- _What is being asked_: When you reach the line containing "theorem test_trace_text_lower_case : parseTrace" in the entries below, begin reproducing lines exactly, and stop once the line containing "some true := by decide" is done.

(Materials provided)

/-! ### RST (V7, P5) -/

theorem test_rst_step_fault :
    (nextState? (exec .rst { State.reset with cfg := { Config.cfgA with fadeStep := 3 } })).map
        (fun s => (s.configFault, s.increment)) = some (1, [3, 0, 0]) := by decide
theorem test_rst_no_channels :
    (nextState? (exec .rst { State.reset with cfg := { Config.cfgA with n := 0 } })).map State.configFault
      = some 4 := by decide

/-! ### CHK (V6 b and g) -/

theorem test_chk_hands_off :
    (nextState? (exec .chk (chase 0 .check [4, 0, 0] [2, 0, 0] false))).map (fun s => (s.increment, s.phase))
      = some ([2, 2, 0], .integrate) := by decide
theorem test_chk_reverses :
    (nextState? (exec .chk (chase 2 .check [0, 0, 0] [0, 0, 0xFE] false))).map
        (fun s => (s.increment, s.direction, s.phase)) = some ([0, 0, 2], true, .pause) := by decide

/-! ### PAU (V6 m and n) -/

theorem test_pau_ends_pause :
    (nextState? (exec .pau (chase 2 .pause [0, 0, 0] [0, 0, 2] true))).map State.phase = some .integrate := by decide
theorem test_pau_refused_in_integrate :
    refusal? (exec .pau (chase 2 .integrate [0, 0, 0] [0, 0, 2] true)) = some .wrongPhase := by decide

/-! ### INT (V6 p, and the first arithmetic corner case of R119) -/

theorem test_int_last_channel :
    (nextState? (exec .int (chase 2 .integrate [8, 8, 2] [0xFE, 2, 2] false))).map
        (fun s => (s.brightness, s.scanIdx, s.phase)) = some ([8, 8, 4], 0, .frameDelay) := by decide
theorem test_int_wraps :
    (nextState? (exec .int (chase 0 .integrate [255, 0, 0] [2, 0, 0] false))).map State.brightness
      = some [1, 0, 0] := by decide

/-! ### FDL (V6 t and u) -/

theorem test_fdl_ends_delay :
    (nextState? (exec .fdl (chase 0 .frameDelay [2, 0, 0] [2, 0, 0] false))).map State.phase = some .check := by decide
theorem test_fdl_refused_in_check : refusal? (exec .fdl State.reset) = some .wrongPhase := by decide

/-! ### The interface and the trace text -/

theorem test_fetch_after_reset : (nextState? (step (State.reset.withFetchWord 24 0x100000))).map State.phase
    = some .integrate := by decide
theorem test_all_high_is_ones : (onesN 3).value = 2 ^ 3 - 1 := by decide
theorem test_phase_codes : [Phase.check, .pause, .integrate, .frameDelay].map Phase.code = [0, 1, 2, 3] := by decide
theorem test_trace_text_pseudo : parseTrace ("FRAMES 7 # seven\n WRB 0x1 , 0xfF;MAIN".toList)
    = some [.frames 7, .op (.wrb 1 255), .main] := by decide
theorem test_trace_text_lower_case : parseTrace ("tick".toList) = none := by decide

/-! ### Witnesses -/

/-- A trace of TICKs always completes. -/
theorem ticks_complete (k : Nat) : ∀ s : State, ∃ t, runOps (List.replicate k .tick) s = .next t := by
  induction k with
  | zero => exact fun s => ⟨s, rfl⟩
  | succ k ih => exact fun s => ih (engineTick s)

theorem ticks_hold_no_reset (k : Nat) : .rst ∉ List.replicate k Instr.tick :=
  fun h => Instr.noConfusion (List.eq_of_mem_replicate h)

theorem witness_DecodeEncodeAgree : Instr.wellFormed Config.cfgA (.wrb 2 255) = true := by decide
theorem witness_DecodedWordReencodes : decodeWord 0x02FFFF = .ok (.wrb 255 255) := by decide
theorem witness_IllegalWordsAreRefused_op :
    (State.reset.pushEvent 0).inbox = [0] ∧ IllegalWord (State.reset.pushEvent 0).cfg 0 := by decide
theorem witness_IllegalWordsAreRefused_field :
    (State.reset.pushEvent 0x010001).inbox = [0x010001] ∧ IllegalWord Config.cfgA 0x010001 := by decide
theorem witness_IllegalWordsAreRefused_channel :
    (State.reset.pushEvent 0x020300).inbox = [0x020300] ∧ IllegalWord Config.cfgA 0x020300
      ∧ ¬ IllegalWord Config.cfgA 0x020200 := by decide
theorem witness_StepRunsDecodedEvent :
    (State.reset.pushEvent 0x100000).inbox = [0x100000] ∧ decodeWord 0x100000 = .ok .chk
      ∧ Instr.wellFormed Config.cfgA .chk = true := by decide
theorem witness_IdleStepHolds : State.reset.inbox = [] := by decide
theorem witness_PlacedWordRunsNext :
    decodeTableWord 24 0x020280 = some (.wrb 2 128) ∧ Instr.wellFormed Config.cfgA (.wrb 2 128) = true := by decide
theorem witness_RunOfEncodedEventsComposes :
    ∀ i ∈ [Instr.chk, .tick, .int], i.wellFormed State.reset.cfg = true := by decide
theorem witness_TickDrivesCountsSnapshotsCompares :
    (engine 255 [true, true, true] [9, 6, 200] [1, 2, 3]).tickCounter = 255
      ∧ (engine 254 [true, true, true] [9, 6, 200] [1, 2, 3]).tickCounter ≠ 255
      ∧ (engine 254 [true, true, true] [9, 6, 200] [1, 2, 3]).pinWord[2]? = some true := by decide
theorem witness_TickLeavesMainContextAlone : ∃ t, exec .tick State.reset = .next t := ⟨_, rfl⟩
theorem witness_CompareLoopEqualsLanes : ([1, 2, 3] : List Byte).length = ([true, true, false] : PinBits).length := by
  decide

/-- A coherent state in step with its latches, in the middle of a cycle. -/
def midCycle : State :=
  { engine 4 [true, false, true] [9, 4, 200] [1, 2, 3] with outPort := [true, true, true], inbox := [0x010000] }

theorem witness_EngineLawKeptByEveryStep : midCycle.EngineLaw ∧ ∃ t, step midCycle = .next t := ⟨by decide, _, rfl⟩

/-- The start of a cycle. -/
def cycleStart : State := engine 0 [true, false, true] [9, 0, 200] [1, 2, 3]

theorem witness_DutyFidelity :
    cycleStart.EngineLaw ∧ cycleStart.tickCounter = 0 ∧ cycleStart.compareLatch[2]? = some 200
      ∧ .rst ∉ List.replicate 255 Instr.tick ∧ (List.replicate 255 Instr.tick).count .tick = 255
      ∧ ∃ t, runOps (List.replicate 255 .tick) cycleStart = .next t :=
  ⟨by decide, by decide, by decide, ticks_hold_no_reset 255, List.count_replicate_self, ticks_complete 255 cycleStart⟩
/-- The start of the first cycle after a stale engine state: slot 0 shows stale bits (R95). -/
def staleCycleStart : State := { cycleStart with outPort := [true, true, true] }

theorem witness_FirstCycleDutyApartFromSlotZero :
    staleCycleStart.Coherent ∧ staleCycleStart.PinLaw ∧ ¬ staleCycleStart.EngineLaw ∧ staleCycleStart.tickCounter = 0
      ∧ staleCycleStart.compareLatch[2]? = some 200
      ∧ .rst ∉ List.replicate 255 Instr.tick ∧ (List.replicate 255 Instr.tick).count .tick = 255
      ∧ ∃ t, runOps (List.replicate 255 .tick) staleCycleStart = .next t :=
  ⟨by decide, by decide, by decide, by decide, by decide, ticks_hold_no_reset 255, List.count_replicate_self,
    ticks_complete 255 staleCycleStart⟩
theorem witness_SnapshotOncePer256Ticks :
    .rst ∉ [Instr.tick] ∧ (∃ t, runOps [.tick] (engine 254 [true, true, true] [9, 6, 200] [1, 2, 3]) = .next t)
      ∧ (254#8).toNat + [Instr.tick].count .tick = 255 := ⟨by decide, ⟨_, rfl⟩, by decide⟩
theorem witness_WriteUnseenUntilWrap :
    midCycle.tickCounter.toNat + 251 < 256 ∧ ∃ t, runTicks 251 midCycle = .next t :=
  ⟨by decide, ticks_complete 251 midCycle⟩
/-- A block of four channels that agrees with `midCycle` on channel 1. -/
def widerMidCycle : State := { bare with tickCounter := 4, brightness := [7, 2, 7, 7], compareLatch := [7, 4, 7, 7] }

theorem witness_LanesAreIndependent :
    (1 < midCycle.cfg.n ∧ 1 < widerMidCycle.cfg.n ∧ midCycle.tickCounter = widerMidCycle.tickCounter
      ∧ midCycle.brightness[1]? = widerMidCycle.brightness[1]?
      ∧ midCycle.compareLatch[1]? = widerMidCycle.compareLatch[1]?
      ∧ midCycle.pinWord[1]? = widerMidCycle.pinWord[1]?)
    ∧ ∃ t t', exec .tick midCycle = .next t ∧ exec .tick widerMidCycle = .next t' := ⟨by decide, _, _, rfl, rfl⟩
theorem witness_FirstWrapRestoresEngineLaw :
    (engine 255 [true, true, true] [9, 6, 200] [1, 0, 3]).Coherent
      ∧ (engine 255 [true, true, true] [9, 6, 200] [1, 0, 3]).tickCounter = 255
      ∧ ∃ t u, exec .tick (engine 255 [true, true, true] [9, 6, 200] [1, 0, 3]) = .next t ∧ exec .tick t = .next u :=
  ⟨by decide, by decide, _, _, rfl, rfl⟩
theorem witness_DarkForFirst256Ticks :
    .rst ∉ List.replicate 256 Instr.tick ∧ (List.replicate 256 Instr.tick).count .tick ≤ 256
      ∧ ∃ t, runOps (List.replicate 256 .tick) (State.resetFor bareConfig []) = .next t :=
  ⟨ticks_hold_no_reset 256, Nat.le_of_eq List.count_replicate_self, ticks_complete 256 _⟩
theorem witness_WrbWritesItsLatchOnly :
    bare.Coherent ∧ bare.cfg.wrapperPresent = false ∧ (3#8).toNat < bare.cfg.n ∧ ¬ (4#8).toNat < bare.cfg.n := by decide
theorem witness_WriteAndWrapInEitherOrder :
    ({ bare with tickCounter := 255 } : State).tickCounter = 255
      ∧ (nextState? (runOps [.wrb 3 9, .tick] { bare with tickCounter := 255 })).isSome = true
      ∧ (nextState? (runOps [.tick, .wrb 3 9] { bare with tickCounter := 255 })).isSome = true := by decide
theorem witness_RstEstablishesResetValues :
    2 < State.reset.cfg.n ∧ 0 < State.reset.cfg.n ∧ State.reset.cfg.fadeStep ≤ 127 := by decide
theorem witness_ConfigFaultBitsAreTheirCauses :
    (∃ t, exec .rst State.reset = .next t) ∧ State.reset.cfg.wrapperPresent = true
      ∧ (∃ t, exec .rst bare = .next t) ∧ bare.cfg.wrapperPresent = false
      ∧ ∃ t, exec .chk State.reset = .next t := ⟨⟨_, rfl⟩, rfl, ⟨_, rfl⟩, rfl, _, rfl⟩
theorem witness_ConfigFaultHaltsMainContext :
    ({ Config.cfgA with fadeStep := 3 } : Config).wrapperPresent = true
      ∧ faultMask { Config.cfgA with fadeStep := 3 } ≠ 0
      ∧ (nextState? (runOps [.tick, .rst] (State.resetFor { Config.cfgA with fadeStep := 3 } []))).isSome = true
      ∧ bareConfig.wrapperPresent = false := by decide

/-- A bare engine too wide for the event word: `CF_RANGE` is raised (R141), and the write port stays open (log 19). -/
def wideConfig : Config := { bareConfig with n := 257 }

theorem witness_BareConfigFaultLeavesPortEnabled :
    wideConfig.wrapperPresent = false ∧ faultMask wideConfig ≠ 0 ∧ (255#8).toNat < wideConfig.n
      ∧ (∃ t, runOps [.wrb 255 9] (State.resetFor wideConfig []) = .next t)
      ∧ ∃ t, runTicks 2 (State.resetFor wideConfig []) = .next t :=
  ⟨by decide, by decide, by decide,
    ⟨_, (runOps_cons_eq_next ..).mpr
      ⟨_, (exec_wrb_eq_next ..).mpr ⟨⟨by decide, by decide⟩,
        (hasChannel_iff ..).mpr ⟨by decide, List.length_replicate, List.length_set.trans List.length_replicate⟩, rfl⟩, rfl⟩⟩,
    ticks_complete 2 _⟩

/-- V6 d: a peak. -/
theorem witness_ChkTurnsPeakDown :
    let s := chase 0 .check [10, 6, 2] [2, 2, 2] false
    s.Coherent ∧ s.Running ∧ s.phase = .check ∧ (s.readBrightness s.scanIdx).toNat = s.cfg.maxBright := by decide

/-- The premises of the handoff at a state. -/
abbrev HandoffPremises (s : State) : Prop :=
  s.Coherent ∧ s.Running ∧ s.phase = .check ∧ (s.readBrightness s.scanIdx).toNat ≠ s.cfg.maxBright
    ∧ 0 < (s.readIncrement s.scanIdx).toInt
    ∧ (s.cfg.handoffPolicy = .ge → s.cfg.startThreshold ≤ (s.readBrightness s.scanIdx).toNat)
    ∧ (s.cfg.handoffPolicy = .eq → s.cfg.startThreshold = (s.readBrightness s.scanIdx).toNat)

/-- V6 b and e (low to high), h and a channel 0 going high to low. -/
theorem witness_ChkHandsOff :
    ∀ s ∈ [chase 0 .check [4, 0, 0] [2, 0, 0] false, chase 2 .check [6, 10, 6] [0xFE, 2, 2] false,
        chase 2 .check [0, 0, 4] [0, 0, 2] true, chase 0 .check [4, 10, 4] [2, 2, 0xFE] true],
      HandoffPremises s := by decide

/-- The premises of completion at a state. -/
abbrev CompletionPremises (s : State) : Prop :=
  s.Coherent ∧ s.Running ∧ s.phase = .check ∧ s.readBrightness s.scanIdx = 0 ∧ (s.readIncrement s.scanIdx).toInt < 0

/-- V6 f, g, i, and a channel that is not the boundary going high to low. -/
theorem witness_ChkCompletesOrReverses :
    CompletionPremises (chase 0 .check [0, 4, 8] [0xFE, 0xFE, 0xFE] false)
      ∧ CompletionPremises (chase 2 .check [0, 0, 0] [0, 0, 0xFE] false)
      ∧ CompletionPremises (chase 0 .check [0, 0, 0] [0xFE, 0, 0] true)
      ∧ CompletionPremises (chase 2 .check [8, 6, 0] [2, 0xFE, 0xFE] true) := by decide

(End Materials provided)

- _Answer below_:
theorem test_trace_text_lower_case : parseTrace ("tick".toList) = none := by decide

/-! ### Witnesses -/

/-- A trace of TICKs always completes. -/
theorem ticks_complete (k : Nat) : ∀ s : State, ∃ t, runOps (List.replicate k .tick) s = .next t := by
  induction k with
  | zero => exact fun s => ⟨s, rfl⟩
  | succ k ih => exact fun s => ih (engineTick s)

theorem ticks_hold_no_reset (k : Nat) : .rst ∉ List.replicate k Instr.tick :=
  fun h => Instr.noConfusion (List.eq_of_mem_replicate h)

theorem witness_DecodeEncodeAgree : Instr.wellFormed Config.cfgA (.wrb 2 255) = true := by decide
theorem witness_DecodedWordReencodes : decodeWord 0x02FFFF = .ok (.wrb 255 255) := by decide
theorem witness_IllegalWordsAreRefused_op :
    (State.reset.pushEvent 0).inbox = [0] ∧ IllegalWord (State.reset.pushEvent 0).cfg 0 := by decide
theorem witness_IllegalWordsAreRefused_field :
    (State.reset.pushEvent 0x010001).inbox = [0x010001] ∧ IllegalWord Config.cfgA 0x010001 := by decide
theorem witness_IllegalWordsAreRefused_channel :
    (State.reset.pushEvent 0x020300).inbox = [0x020300] ∧ IllegalWord Config.cfgA 0x020300
      ∧ ¬ IllegalWord Config.cfgA 0x020200 := by decide
theorem witness_StepRunsDecodedEvent :
    (State.reset.pushEvent 0x100000).inbox = [0x100000] ∧ decodeWord 0x100000 = .ok .chk
      ∧ Instr.wellFormed Config.cfgA .chk = true := by decide
theorem witness_IdleStepHolds : State.reset.inbox = [] := by decide
theorem witness_PlacedWordRunsNext :
    decodeTableWord 24 0x020280 = some (.wrb 2 128) ∧ Instr.wellFormed Config.cfgA (.wrb 2 128) = true := by decide
theorem witness_RunOfEncodedEventsComposes :
    ∀ i ∈ [Instr.chk, .tick, .int], i.wellFormed State.reset.cfg = true := by decide
theorem witness_TickDrivesCountsSnapshotsCompares :
    (engine 255 [true, true, true] [9, 6, 200] [1, 2, 3]).tickCounter = 255
      ∧ (engine 254 [true, true, true] [9, 6, 200] [1, 2, 3]).tickCounter ≠ 255
      ∧ (engine 254 [true, true, true] [9, 6, 200] [1, 2, 3]).pinWord[2]? = some true := by decide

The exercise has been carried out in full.